У Рубикона (1/2)

— И ты вот так просто ему поверила?

«И ты вот так просто ему поверила?» — передразниваю дотошного Кингсли в мыслях. Он уже битый час меня допрашивает в присутствии угрюмого Билла и время от времени заглядывающей сюда по самым невероятным предлогам миссис Уизли. Лица у всех мрачные, будто Волдеморт уже вернулся, а Амбридж сидит здесь, в гостиной на Гриммо, с нарядом авроров. Бесспорно, то, как было получено это контрзаклятие, может не укладываться в нормы морали, но, черт возьми, я только что спасла человеческую жизнь! Грейнджер не умрет, выйдет замуж, родит какого-нибудь маленького зануду, спасет от рабства всех эльфов, будет украшать первые страницы газет своими научными открытиями. Неужели все те риски, на которые я вынуждена была пойти, себя не оправдали?

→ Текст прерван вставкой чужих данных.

/-! ### Reserved command words (R141, R142) -/

/-- RESERVED_COMMAND_WORD: a reserved row or column word is ignored by the B-die and flagged as a sequence error of the engines in READY or OPEN; out of PIM mode there are none and nothing is flagged (DESIGN CHOICE, log 29). -/
def reservedCommandWord (c : Nat) (column : Bool) (word : Nat) (s : State) : State :=
  let op := bitsOf word 35 5
  let reserved := if column then !(decide (op ≤ 2) || decide (0x10 ≤ op ∧ op ≤ 0x1A)) else decide (0xC ≤ bitsOf word 20 4)
  let g := match (s.cc c).active with
    | some a => pG a.req.pkt
    | none => if column then bitsOf word 34 1 else bitsOf word 19 1
  if reserved then s.seqError c g 0 (fun e => decide (e.st = .ready ∨ e.st = .opened)) else s

end Sys2Proof.Machine
end

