-- ==== Sys2Proof/Machine/Wake.lean ====
section
/-! DEFINITION. Requesters that wait go on: those that the host has answered, and those whose access was not taken (R18, R29, R77, R371, R373). -/

namespace Sys2Proof.Machine

/-- A requester goes on. -/
def State.resume (s : State) : ReadUser → State
  | .move t => s.mveGo t
  | .copy n c => s.copyGo n c
  | _ => s

/-- Every requester whose access was not taken presents it again, after lines that left the directory are asked of the host (log 69). -/
def State.wake (s : State) : State :=
  let s := s.askOwed
  let l := s.host.stalled
  l.foldl State.resume { s with host := { s.host with stalled := [] } }

end Sys2Proof.Machine
end

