/-- Parse the bundle at the Tadpole's position (R238). -/
def Tile.parse (x : Tile) (r : SRec) : Parsed :=
  match x.readWords r.serial x.pos 1 with
  | .inl p => p
  | .inr h =>
    if bitsOf h 28 4 ≠ 0xB then .fault 1
    else if headerBad h then .fault 2
    else if bitsOf h 12 4 = 2 then
      if r.len < x.pos + 12 then .fault 3
      else
        match x.readWords r.serial (x.pos + 4) 2 with
        | .inl p => p
        | .inr w =>
          let fin := x.pos + 12 + 64 * (bitsOf w 12 6 + 1)
          if r.len < fin then .fault 3
          else if 2 ^ 18 ≤ w ∨ 64 ≤ bitsOf w 6 6 + bitsOf w 12 6 then .fault 15
          else .load w (x.pos + 12) fin
    else
      let fin := x.pos + 4 + 8 * popcount 4 (bitsOf h 0 4) + 8 * popcount 4 (bitsOf h 4 4)
      if r.len < fin then .fault 3
      else
        match x.readSlots r.serial h [0, 1, 2, 3] (x.pos + 4) with
        | .inl p => p
        | .inr ops => .bundle (bitsOf h 8 4) (decide (bitsOf h 12 4 = 1)) ops fin

/-- The Tadpole needs a line that is not there. -/
def Tile.needsLine (x : Tile) : Option Nat :=
  match x.current with
  | none => none
  | some r =>
    match x.load with
    | some l =>
      match x.readWords r.serial l.fromPos (16 * (l.lines + 1)) with
      | .inl (.need i) => some i
      | _ => none
    | none => match x.parse r with | .need i => some i | _ => none

/-- Outstanding line requests that have not been discarded. -/
def Tile.outstanding (x : Tile) : Nat := (x.reqs.filter (fun q => decide (q.what = q.what.drop) = false)).length

/-- Buffer lines held: those of the records and the predicted ones, each from its request on (R232, R265; DESIGN CHOICE, log 74). -/
def Tile.linesHeld (x : Tile) : Nat := x.lines.length + (x.preds.filter (fun p => !p.lost)).length
/-- A buffer line is free (R232). -/
def Tile.lineFree (x : Tile) : Bool := decide (x.linesHeld < 1024)

/-- A line request of a stream of ring `n` leaves the card under the owner's requester ID (R382); while that function may not send, no tag or read unit is free, or the seam link holds the way of C1's tiles to the host, it is not made (R18, R364, R374). -/
def State.sendLine (s : State) (t n addr : Nat) (what : SReq) (f : Tile → Tile) : State :=
  if !s.hostLive (s.ringOwner n) || !s.host.waiting.isEmpty || !s.mayRead 1 || s.seamHeld (tileDie t) 0 then s
  else
    let tag := s.freeTag
    let s := s.modTile t (fun x => { f x with reqs := x.reqs ++ [⟨tag, s.ringOwner n, what⟩], dldDone := false })
    let s := s.send (.hostRead (s.ringOwner n) tag addr 64)
    if s.flag (tileB t) TILE_SF_CTRL_ENABLE then s.countT t TILE_PFS_COUNT 1 else s

/-- Line `i` of a record is requested (R233, R385). -/
def State.requestLine (s : State) (t : Nat) (r : SRec) (i : Nat) : State :=
  s.sendLine t r.ring (r.haddr + 64 * i) (.line r.serial i) (fun x => { x with lines := x.lines ++ [⟨r.serial, i, none, false⟩] })

/-- STREAM_FETCH_REQUEST (R233). -/
def streamFetchRequest (t : Nat) (s : State) : State :=
  let x := s.tile t
  if !s.tileUp t || !x.lineFree then s
  else if s.flag (tileB t) TILE_SF_CTRL_ENABLE then
    if s.rd (tileB t) TILE_SF_CTRL_DEPTH ≤ x.outstanding then s
    else
      match x.nextRequest with
      | some (r, i) => s.requestLine t r i
      | none =>
        match x.recs.getLast? with
        | some r =>
          if !s.flag (tileB t) TILE_SF_CTRL_SPEC then s
          else
            let final := r.haddr + 64 * (r.lineCount - 1)
            let a := final + 64 * (x.preds.length + 1)
            if a / 4096 = final / 4096 then s.sendLine t r.ring a (.pred a) (fun x => { x with preds := x.preds ++ [⟨a, none, false⟩] })
            else s.countT t (TILE_PFS_COUNT.at 0x20) 1
        | none => s
  else
    match x.needsLine, x.nextRequest with
    | some _, some (r, i) => if x.outstanding = 0 then s.requestLine t r i else s
    | _, _ => s

/-- Both units of a returned line are clean. -/
def cleanLine (d : Option Cell64) : Option Cell64 :=
  match d with
  | some c => if c.lo.isSome && c.hi.isSome then some c else none
  | none => none

/-- The request of a tile that holds a tag. -/
def Tile.reqOf (x : Tile) (tag : Nat) : Option SRead := x.reqs.find? (fun (q : SRead) => decide (q.tag = tag))

/-- STREAM_LINE_RETURN (R232-R234): the request of a tag is answered; lines return in any order. -/
def streamLineReturn (t tag : Nat) (data : Option Cell64) (s : State) : State :=
  let x := s.tile t
  let y := { x with reqs := x.reqs.eraseP (fun q => decide (q.tag = tag)) }
  match x.reqOf tag with
  | none => s
  | some ⟨_, _, .dead _⟩ => (s.setTile t y).countT t (TILE_PFS_COUNT.at 0x18) 1
  | some ⟨_, _, .pred a⟩ =>
    match cleanLine data with
    | some c => s.setTile t { y with preds := x.preds.map (fun p => if p.addr = a then { p with data := some c } else p) }
    | none => (s.setTile t { y with preds := x.preds.map (fun p => if p.addr = a then { p with lost := true } else p) }).countT t (TILE_PFS_COUNT.at 0x18) 1
  | some ⟨_, _, .line st i⟩ =>
    s.setTile t { y with lines := x.lines.map (fun l => if l.stream = st ∧ l.idx = i then { l with data := some (cleanLine data) } else l) }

— Да, — отвечаю сухо и безэмоционально.

Я устала, очень нуждаюсь в душе и сне. Хорошо хоть от завтрака с Антонином не отказалась. Мыслями я постоянно возвращаюсь к нему — не обманул. Теперь уже я точно могу утверждать, что Антонин Долохов заявился в паб, где я работаю, пробил насквозь кисть руки байкера-хама, передал контрзаклятие и, совершенно не требуя ничего взамен (а ведь скрипучая кровать была у нас под боком), потратил полночи на мое обучение. Не то чтобы я была очень ветреной или, упаси Моргана, влюбчивой — в конце концов, это не я бегала по Хогвартсу с воплями «Бон-Бон» — но, клянусь, мое женское самолюбие никогда еще так не баловали. О том, что Тони по-прежнему действующий Пожиратель Смерти, сбежавший из Азкабана дважды, и просто мастерский дуэлянт, я стараюсь не думать. Могу я хоть один раз сконцентрироваться на хорошем, даже если это абсолютно иррационально?

— И с чего бы ему давать тебе контрзаклятие собственного сочинения? — с явной неприязнью задает этот недвусмысленный вопрос Билл.

— На что ты намекаешь? — я вскидываюсь мгновенно: второй раз за день меня принимают за продажную девку. — Духу не хватает прямо спросить? Я не спала с ним, Билл. Палочку мою ты уже посмотрел, на Империо проверил. Что вам еще нужно? Она жива, понимаешь? Мне плевать с Астрономической Башни, какого гриндилоу он дал мне контрзаклятие. Он это сделал — факт. Я ему поверила — факт, даже если вас обоих это не устраивает. Гермиона дала свое согласие в присутствии Браун — тоже факт. В чем конкретно вы меня обвиняете? В проституции? Шпионаже? Да, я пошла на риск, но, в отличие от вас, хоть что-то сделала!

— Не заводись, Кэти, — осаждает меня мистер Шеклболт, но уже без злобы, скорее обреченно и очень устало. — Он тебе говорил что-нибудь о Снейпе или крестраже?

Наглая матрешка.

Заметь, что там творится у вас в Ордене, я тоже не разнюхиваю.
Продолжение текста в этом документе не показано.